When the comparison value D is calculated, the searching party and the data party randomly generate a random number respectively, a secret sharing multiplication protocol is adopted to calculate the product c of all the random numbers, so that all parties cannot know the plaintext value of the product c, the plaintext value of the difference b is hidden by calculating the product D of the difference b and the product c through the secret sharing multiplication protocol, the searching party obtains the plaintext value of the product D, when the comparison value E is calculated, the searching party and the data party randomly generate a random number respectively, the secret sharing multiplication protocol is adopted to calculate the product f of all the random numbers, so that all parties cannot know the plaintext value of the product f, the secret sharing multiplication protocol is adopted to calculate the product g of the difference E and the product f, the plaintext value of the difference E is hidden, the searching party obtains the plaintext value of the product g, the searching party cannot calculate the number of data falling in a subinterval through the process of multiplying the random number, and the data privacy of the data party is protected.

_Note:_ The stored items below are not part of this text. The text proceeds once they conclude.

-- ==== Sys2Proof/Tests/Slice0.lean ====
section
/-! SUPPORT. Tests: words and results written out from the spec (30_encoding.md, 95_test_vectors.md), and for every statement with
hypotheses a concrete case that meets them all. -/

namespace Sys2Proof.Tests

open Sys2Proof Sys2Proof.Machine

/-! ### Well-formedness: one refused term for each check, and the greatest term it accepts -/

theorem test_line_128_refused : (Instr.get 128).wellFormed = false := by decide

theorem test_line_127_accepted : (Instr.settype 127 0b1111).wellFormed = true := by decide

theorem test_bank_8_refused : (Instr.wr16Evcfg 8 0).wellFormed = false := by decide

theorem test_bank_7_accepted : (Instr.wr16Evcfg 7 0xFFFF).wellFormed = true := by decide

/-! ### Decoding: every row of the operation map on a word written out from its encoding (R86, R87; 95_test_vectors.md 2.1, 2.11) -/

theorem test_decode_bring_up :
    decode (.opw 0b0000000000000000) = .ok .init ∧ decode (.opw 0b0001000000000000) = .ok .clksel ∧
    decode (.opw 0b0010000000000000) = .ok .portw ∧ decode (.opw 0b0011000100000000) = .ok (.ifen true) ∧
    decode (.opw 0b0011000000000000) = .ok (.ifen false) := by decide

theorem test_decode_line_io :
    decode (.opw 0b0100000001111111) = .ok (.dirget 127) ∧ decode (.opw 0b0101000100000011) = .ok (.dirset 3 .input) ∧
    decode (.opw 0b0101000000000011) = .ok (.dirset 3 .output) ∧ decode (.opw 0b0110000100000010) = .ok (.dirout 2 true) ∧
    decode (.opw 0b0111000000001000) = .ok (.get 8) ∧ decode (.opw 0b1000000100000101) = .ok (.set 5 true) := by decide

theorem test_decode_interrupt_chip :
    decode (.opw 0b1001001100010000) = .ok (.settype 16 0b0011) ∧ decode (.opw 0b1010000000001101) = .ok (.mask 13) ∧
    decode (.opw 0b1011000000001101) = .ok (.unmask 13) ∧ decode (.opw 0b1100000000001101) = .ok (.ack 13) ∧
    decode (.opw 0b1101000000000000) = .ok .dispatch := by decide

theorem test_decode_bank_transactions :
    decode (.busw 0b000000110000000000000000) = .ok (.rd8Wdata 3) ∧
    decode (.busw 0b100000110000000011000011) = .ok (.wr8Wdata 3 0xC3) ∧
    decode (.busw 0b000011110000000000000000) = .ok (.rd8Rdata 7) ∧
    decode (.busw 0b100010000000000011111111) = .ok (.wr8Rdata 0 0xFF) ∧
    decode (.busw 0b010101000000000000000000) = .ok (.rd16Evcfg 2) ∧
    decode (.busw 0b110101001111111111111111) = .ok (.wr16Evcfg 2 0xFFFF) ∧
    decode (.busw 0b001000000000000000000000) = .ok (.rd8Evsts 0) ∧
    decode (.busw 0b101000000000000000100000) = .ok (.wr8Evsts 0 0x20) := by decide

theorem test_decode_global_transactions :
    decode (.busw 0b001010000000000000000000) = .ok .rd8Ctrl ∧
    decode (.busw 0b101010000000000010000100) = .ok (.wr8Ctrl 0x84) ∧
    decode (.busw 0b001010100000000000000000) = .ok .rd8Clkcfg ∧
    decode (.busw 0b101010100000000000111100) = .ok (.wr8Clkcfg 0x3C) ∧
    decode (.busw 0b001010110000000000000000) = .ok .rd8Portcfg ∧
    decode (.busw 0b101010110000000000010010) = .ok (.wr8Portcfg 0x12) := by decide

theorem test_reserved_words :
    decode (.opw 0xE000) = .error .reservedOpc ∧ decode (.opw 0xF123) = .error .reservedOpc ∧
    decode (.opw 0x8185) = .error .bit7Set ∧ decode (.opw 0x8305) = .error .unusedField ∧
    decode (.opw 0xD001) = .error .unusedField ∧ decode (.opw 0x0001) = .error .unusedField ∧
    decode (.opw 0xA10D) = .error .unusedField := by decide

theorem test_undefined_transactions :
    decode (.busw 0x290000) = .error .undefinedOffset ∧ decode (.busw 0x100000) = .error .byteAccessToEvcfg ∧
    decode (.busw 0x510000) = .error .halfAccess ∧ decode (.busw 0xC00000) = .error .halfAccess ∧
    decode (.busw 0xAC0000) = .error .undefinedOffset ∧ decode (.busw 0x800100) = .error .highData := by decide

/-- The example lines of R95's syntax. -/
theorem test_asm :
    (Instr.settype 13 0b0001).asm = "SETTYPE 13, rising" ∧ (Instr.dirset 3 .input).asm = "DIRSET 3, in" ∧
    (Instr.rd16Evcfg 2).asm = "RD16 EVCFG[2]" := by decide

/-! ### Small states -/

/-- The scenario's parameters with other line counts. -/
def counts (nout nin : Nat) : Params := { Params.scenario with nout := some nout, nin := some nin }

/-- A machine that is up, its interface enabled in periodic mode, every other register zero. -/
def up (nout nin : Nat) : State :=
  { State.resetWith (counts nout nin) ResetDraw.zero with ctrl := 0x84, devstate := .up, portcfg := 0x12, portWritten := true }

/-- A bank array with one entry set. -/
def only {w : Nat} (b : Nat) (x : BitVec w) : Vector (BitVec w) 8 := putEntry (Vector.replicate 8 0) b x

/-- The state after the step that runs a placed word. -/
def ran (nbits w : Nat) (s : State) : Option State :=
  match step (s.withFetchWord nbits w) with
  | .next t => some t
  | _ => none

/-- Whether the step that runs a placed word is refused for a reason. -/
def refused (nbits w : Nat) (why : Refusal) (s : State) : Bool :=
  match step (s.withFetchWord nbits w) with
  | .refused r => decide (r = why)
  | _ => false

/-- The outputs of the step that runs a placed word. -/
def outputs (nbits w : Nat) (s : State) : Option (List Event) := (ran nbits w s).map (fun t => t.trace)

/-! ### Bring-up, clock, port width, interface enable (95_test_vectors.md 2.3, 2.4, 2.5, 2.10) -/

/-- P1 step 2: polarity bits of `CLKCFG` are kept. -/
theorem test_init : outputs 16 0x0000 { State.reset with clkcfg := 0x30 } = some
    [.read 0 .clkcfg 0x30, .write 0 .clkcfg 0x30, .write 0 .portcfg 0x11, .read 0 .portcfg 0x11, .read 0 .ctrl 0x00,
      .write 0 .ctrl 0x84, .done 0 .ok] := by decide

/-- I8. -/
theorem test_init_twice : refused 16 0x0000 .initTwice (up 8 8) = true := by decide

/-- `REQ_HZ = 8000000` with `CLKCFG = 0x35`. -/
theorem test_clksel : outputs 16 0x1000
    { State.resetWith { Params.scenario with reqHz := some 8000000 } ResetDraw.zero with clkcfg := 0x35 } = some
    [.read 0 .clkcfg 0x35, .write 0 .clkcfg 0x3C, .done 0 .ok] := by decide

/-- K16: equal to the last candidate. -/
theorem test_clksel_exhausted : outputs 16 0x1000
    (State.resetWith { Params.scenario with reqHz := some 12500000 } ResetDraw.zero) = some
    [.done 0 (.error .dividerTableExhausted)] := by decide

/-- W1, with a chip that does not hold the output nibble. -/
theorem test_portw_mismatch : outputs 16 0x2000
    (State.resetWith { counts 3 10 with portReadback := [(0x12, 0x02)] } ResetDraw.zero) = some
    [.write 0 .portcfg 0x12, .read 0 .portcfg 0x02, .done 0 (.error .portWidthReadbackMismatch)] := by decide

/-- W8. -/
theorem test_portw : outputs 16 0x2000 (State.resetWith (counts 56 57) ResetDraw.zero) = some
    [.write 0 .portcfg 0x78, .read 0 .portcfg 0x78, .done 0 .ok] := by decide

/-- E3: bits 2:1 are forced, the others kept. -/
theorem test_ifen_on : outputs 16 0x3100 { State.reset with ctrl := 0x7B } = some
    [.read 0 .ctrl 0x7B, .write 0 .ctrl 0xFD, .done 0 .ok] := by decide

/-- E4. -/
theorem test_ifen_off : outputs 16 0x3000 { State.reset with ctrl := 0xFF } = some
    [.read 0 .ctrl 0xFF, .write 0 .ctrl 0x7D, .done 0 .ok] := by decide

/-- K1, K7, K9, K13, K15, K17: the divider selector. -/
theorem test_divider :
    (([0, 781250, 1953125, 8333333, 12499999, 12500001] : List Nat).map fun req => selectDivider 25000000 req npcm750) =
      [some 0x0, some 0x5, some 0x5, some 0xD, some 0xD, some 0xE] := by decide

/-! ### Line I/O (95_test_vectors.md 2.6) -/

/-- L1, L2. -/
theorem test_dirget : outputs 16 0x4007 (up 8 8) = some [.done 0 (.value 0)] ∧
    outputs 16 0x4008 (up 8 8) = some [.done 0 (.value 1)] := by decide

/-- L3, L4. -/
theorem test_dirset_output : outputs 16 0x5103 (up 8 8) = some [.done 0 (.error .directionMismatch)] ∧
    outputs 16 0x5003 (up 8 8) = some [.done 0 .ok] := by decide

Compared with the case that D > 0 in the step S4 in the embodiment 1, the method increases the steps of calculating the comparison value E and judging whether the data corresponding to the position index value p is the minimum value of the next subinterval according to whether the comparison value E is 0, so that the step of dividing the subinterval search again under the condition that the data corresponding to the position index value p is the minimum value of the subinterval is reduced, and the search efficiency is greatly improved.
Illustrating:
the searching party P1 performs joint data searching with the data party P2 and the data party P3, the data held by the searching party P1 is [3, 5 and 14], the data held by the data party P2 is [2, 5, 8, 10 and 18], and the data held by the data party P3 is [4, 11 and 17].

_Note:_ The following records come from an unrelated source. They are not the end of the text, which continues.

-- ==== Sys2Proof/Decode.lean ====
section
/-! DEFINITION. The decoder of command words (30_encoding.md R71 to R80), total on any words and any bytes, and the
encoder, written from the same tables. What the decoder checks needs no state; the one check of R74 that reads state
(NOT_CONFIGURED) belongs to the meanings of PROCESS and PROCESS.S, and comes after these in R121's order too. -/

namespace Sys2Proof

/-- OPC, bits 31:28 (R71). -/
def opcField (w : Word) : BitVec 4 := w.extractLsb' 28 4

/-- S, bit 27 (R71, R77). -/
def sField (w : Word) : BitVec 1 := w.extractLsb' 27 1

/-- RSV, bits 26:24 (R71). -/
def rsvField (w : Word) : BitVec 3 := w.extractLsb' 24 3

/-- CNT, bits 23:0 (R71, R76). -/
def cntField (w : Word) : BitVec 24 := w.extractLsb' 0 24

/-- Bits 27:0, all reserved in every opcode but PROCESS (R71, R80). -/
def lowField (w : Word) : BitVec 28 := w.extractLsb' 0 28

/-- The read address of a word on RD: bits 3:0 only (R70, R78). -/
def readAddress (w : Word) : BitVec 4 := w.extractLsb' 0 4

/-- The opcodes legal on a port (R72, R79): 0x1 to 0x6 on CMD, 0x4 to 0x6 on PAR. RD carries no opcode. -/
def opcodeLegal (p : Port) (opc : BitVec 4) : Bool :=
  match p with
  | .cmd => decide (1 ≤ opc.toNat) && decide (opc.toNat ≤ 6)
  | .par => decide (4 ≤ opc.toNat) && decide (opc.toNat ≤ 6)
  | .rd => true

/-- Whether a word of a legal opcode has a reserved bit set (R80). -/
def reservedSet (w : Word) : Bool :=
  if opcField w = 0x3#4 then rsvField w != 0#3 else lowField w != 0#28

/-- The command a format F1 word asks for, once its data word is there (R73, R75). -/
def DataOp.instr (op : DataOp) (d : Word) : Instr :=
  match op with
  | .init => .init d
  | .setFreq => .setFreq d
  | .setDepth => .setDepth d
  | .setWave => .setWave d

/-- How many words a command has, read from its command word alone (R73): with S = 0 the samples of a PROCESS count.
A command word whose decode faults has no data words. -/
def commandLength (w : Word) : Nat :=
  if opcField w = 0x2#4 then 1
  else if opcField w = 0x3#4 then if sField w = 1#1 then 1 else 1 + (cntField w).toNat
  else if opcField w = 0x1#4 ∨ opcField w = 0x4#4 ∨ opcField w = 0x5#4 ∨ opcField w = 0x6#4 then 2
  else 1

/-- What the first word of a command says. -/
inductive Head where
  /-- The command is complete (formats F0 and FP, and a read). -/
  | whole (i : Instr)
  /-- Format F1: one data word follows. -/
  | needsData (op : DataOp)
  /-- The opcode is not legal on the port (R79). -/
  | illegalOpcode
  /-- A legal opcode with a reserved bit set (R80). -/
  | reservedBits
deriving DecidableEq, Repr

/-- The row of R72 that a checked command word selects. -/
def rowOf (w : Word) : Head :=
  match opcField w with
  | 0x1#4 => .needsData .init
  | 0x2#4 => .whole .reset
  | 0x3#4 => if sField w = 1#1 then .whole (.processS (cntField w)) else .whole (.process (cntField w))
  | 0x4#4 => .needsData .setFreq
  | 0x5#4 => .needsData .setDepth
  | 0x6#4 => .needsData .setWave
  | _ => .illegalOpcode

/-- Decoding a word that a port delivers where a command word is expected: the checks of R74 in its order, then the
row. A word on RD is a read address (R70, R78). -/
def decodeHead (p : Port) (w : Word) : Head :=
  match p with
  | .rd => .whole (.rd (readAddress w))
  | .cmd => if !opcodeLegal .cmd (opcField w) then .illegalOpcode else if reservedSet w then .reservedBits else rowOf w
  | .par => if !opcodeLegal .par (opcField w) then .illegalOpcode else if reservedSet w then .reservedBits else rowOf w

/-- The outcome of decoding the words of one port. -/
inductive Decoded where
  /-- A whole command, and the words after it. -/
  | instr (i : Instr) (rest : List Word)
  /-- There is no word. -/
  | noWord
  /-- A format F1 command word whose data word is not there yet (R73). -/
  | awaitsData (op : DataOp)
  /-- Cause 1 (R79). -/
  | illegalOpcode
  /-- Cause 2 (R80). -/
  | reservedBits
deriving DecidableEq, Repr

/-- Decoding the words of a port from a command word on (R73, R74): a word that faults takes no data word. -/
def decodeWords (p : Port) : List Word → Decoded
  | [] => .noWord
  | w :: rest =>
    match decodeHead p w with
    | .whole i => .instr i rest
    | .needsData op =>
      match rest with
      | [] => .awaitsData op
      | d :: rest' => .instr (op.instr d) rest'
    | .illegalOpcode => .illegalOpcode
    | .reservedBits => .reservedBits

/-- The whole words of a byte-wide transport, least significant byte first (R49). Bytes that do not fill a word are
not delivered yet: the block never sees a partial word (R51). -/
def wordsOfBytes : List Byte → List Word
  | b0 :: b1 :: b2 :: b3 :: rest => (b3 ++ b2 ++ b1 ++ b0) :: wordsOfBytes rest
  | _ => []

/-- Decoding the bytes of a port. -/
def decodeBytes (p : Port) (bytes : List Byte) : Decoded := decodeWords p (wordsOfBytes bytes)

/-- A command word from its fields, RSV being 0 (R71). -/
def commandWord (opc : BitVec 4) (s : BitVec 1) (cnt : BitVec 24) : Word := opc ++ s ++ 0#3 ++ cnt

/-- The first word of an instruction (R72, R81); of a read, its address (R78). -/
def encodeHead : Instr → Word
  | .init _ => commandWord 0x1#4 0#1 0#24
  | .reset => commandWord 0x2#4 0#1 0#24
  | .process cnt => commandWord 0x3#4 0#1 cnt
  | .processS cnt => commandWord 0x3#4 1#1 cnt
  | .setFreq _ => commandWord 0x4#4 0#1 0#24
  | .setDepth _ => commandWord 0x5#4 0#1 0#24
  | .setWave _ => commandWord 0x6#4 0#1 0#24
  | .rd a => a.setWidth 32

/-- The data word of an instruction of format F1 (R73). -/
def encodeData : Instr → List Word
  | .init d => [d]
  | .reset => []
  | .process _ => []
  | .processS _ => []
  | .setFreq d => [d]
  | .setDepth d => [d]
  | .setWave k => [k]
  | .rd _ => []

/-- The words of an instruction (R81). The samples of a PROCESS are the operands of its sample steps and follow it. -/
def encode (i : Instr) : List Word := encodeHead i :: encodeData i

/-- The four bytes of a word on a byte-wide transport (R49). -/
def bytesOfWord (w : Word) : List Byte :=
  [w.extractLsb' 0 8, w.extractLsb' 8 8, w.extractLsb' 16 8, w.extractLsb' 24 8]

/-- The bytes of a sequence of words (R49). -/
def bytesOfWords (ws : List Word) : List Byte := ws.flatMap bytesOfWord

/-- The port on which the host places an instruction whose bits are numbered as spec/opcode_table.json numbers them:
RD for the read address, whose row has 4 bits, and CMD for a command word (notes/assumptions/12.md). -/
def tablePort (nbits : Nat) : Port := if nbits ≤ 8 then .rd else .cmd

/-- The words of such an instruction: every bit above `nbits` is 0, and the longest command that the decoder reads at
once has two words. -/
def tableWords (nbits w : Nat) : List Word :=
  [BitVec.ofNat 32 (w % 2 ^ nbits), BitVec.ofNat 32 (w % 2 ^ nbits / 2 ^ 32)]

/-- The instruction the decoder reads from an instruction of `nbits` bits `w`, laid out as bytes on its port. -/
def decodeTableWord (nbits w : Nat) : Option Instr :=
  match decodeBytes (tablePort nbits) (bytesOfWords (tableWords nbits w)) with
  | .instr i _ => some i
  | .noWord => none
  | .awaitsData _ => none
  | .illegalOpcode => none
  | .reservedBits => none

end Sys2Proof
end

The searching party P1 counts the number of data held by the searching party P1 to be 3, the data party P2 counts the number of data held by the searching party P2 to be 5, the data party P3 counts the number of data held by the searching party P1, the data party P2 and the data party P3 to be 3, the total number m of all data is calculated to be 11 by adopting a secret sharing algorithm, the total number m is obtained by the searching party to be 11, the position index value P of the data required to be searched by the searching party P1 is assumed to be 8, and a variable y is set, and the initial value of the variable y is 8.

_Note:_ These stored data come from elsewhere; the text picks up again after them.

/-- R74, R25: where a port expects a command word and the host sends the words of an instruction legal there, one step
takes exactly those words and runs exactly that instruction; a word on RD runs the read of its bits 3:0, in every
state. That both words of format F1 are one step, that the decode and the latch of a PROCESS are one step, where R25
lists two, and that bits 31:4 of a word on RD are ignored, are the model's readings (log entries 3, 4 and 7). -/
def Obligations.StepRunsDecodedInstruction : Prop :=
  (∀ (i : Instr) (p : Port) (rest : List HostMove) (s : State),
    expectsCommand p s → i.legalOn p = true → s.host = (encode i).map (.send p) ++ rest →
      step s = exec i { s with host := rest }) ∧
    ∀ (w : Word) (rest : List HostMove) (s : State), s.host = .send .rd w :: rest →
      step s = exec (.rd (BitVec.ofNat 4 (w.toNat % 16))) { s with host := rest }

/-- R73, R117, R133: a command word of format F1 whose data word is not the host's next move changes no register; its
decoder waits, and the next word on that port is its data word, whatever came between. That the block serves the other
moves meanwhile is the model's reading (log entry 3). -/
def Obligations.DataWordArrivesLater : Prop :=
  (∀ (op : DataOp) (p : Port) (d : Word) (rest : List HostMove) (s : State),
    expectsCommand p s → (op.instr d).legalOn p = true → s.host = .send p (encodeHead (op.instr d)) :: rest →
      (∀ w rest', rest ≠ .send p w :: rest') →
        ∃ t, step s = .next t ∧ sameRegisters s t ∧ t.out = s.out ∧ t.rdOut = s.rdOut ∧ t.host = rest ∧
          decoder p t = some op) ∧
    ∀ (op : DataOp) (p : Port) (d : Word) (rest : List HostMove) (s : State),
      p ≠ .rd → s.fault = false → (p = .cmd → s.remain = 0#24) → decoder p s = some op →
        s.host = .send p d :: rest →
          step s = exec (op.instr d) (setDecoder p none { s with host := rest })

/-! ## Lifecycle (40_lifecycle.md) -/

/-- R85: INIT with a legal rate completes: these registers and no others. After it a block without a fault reads
STATUS 0x00000001 (R40). The legal rates are the patterns 0x3F800000 to 0x4B800000. That `exec` does not look at FAULT
or REMAIN is the model's choice (log entry 20). -/
def Obligations.InitConfigures : Prop :=
  ∀ (d : Word) (s : State), 0x3F800000 ≤ d.toNat → d.toNat ≤ 0x4B800000 →
    ∃ t, exec (.init d) s = .next t ∧
      t = { s with sampleRate := d, cfg := true, samples := 0#32, curScale := 0#32, pendScale := 0#32,
                   latDepth := 0#32, latSel := .sine, remain := 0#24 } ∧
      (s.fault = false → s.cause = .none → readReg 0#4 t = 0x00000001#32)

/-- R85, R119: INIT with any other data word (a NaN, an infinity, a negative value or zero, a value below 1.0 or above
16777216.0) enters FAULTED with cause 3 and writes nothing else. That `exec` does not look at FAULT or REMAIN is the
model's choice (log entry 20). -/
def Obligations.InitRefusesBadRate : Prop :=
  ∀ (d : Word) (s : State), d.toNat < 0x3F800000 ∨ 0x4B800000 < d.toNat →
    exec (.init d) s = .next { s with fault := true, cause := .badSampleRate }

/-- R86: RESET completes and clears SAMPLES and CUR_SCALE only; STATUS.PENDING then reads 1 unless PEND_SCALE is a
zero; a second RESET changes nothing. That `exec` does not look at FAULT or REMAIN is the model's choice (log entry
20). -/
def Obligations.ResetClearsPhase : Prop :=
  ∀ s : State, ∃ t, exec .reset s = .next t ∧ t = { s with samples := 0#32, curScale := 0#32 } ∧
    ((readReg 0#4 t).getLsbD 3 = true ↔ s.pendScale ≠ 0#32 ∧ s.pendScale ≠ 0x80000000#32) ∧
    exec .reset t = .next t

All data are ordered from small to large as [2, 3, 4, 5, 5, 8, 10,11, 14, 17, 18], and the 8 th data from small to large, namely the data corresponding to the 8 th data of the position index value, namely 11, are to be found when the position index value p is 8.
The search party P1, the data party P2, and the data party P3 negotiate to determine a search interval of [0,20].
The searching party P1, the data party P2 and the data party P3 uniformly divide the searching interval into 4 sub-intervals, the 4 sub-intervals are numbered in sequence, namely, a sub-interval 1, a sub-interval 2, a sub-interval 3 and a sub-interval 4, wherein the sub-interval 1 is [0, 5], the sub-interval 2 is [5,10 ], the sub-interval 3 is [10,15 ], the sub-interval 4 is [15,20], and the searching party P1, the data party P2 and the data party P3 count the number of data held by themselves in each sub-interval, as shown in fig. 2.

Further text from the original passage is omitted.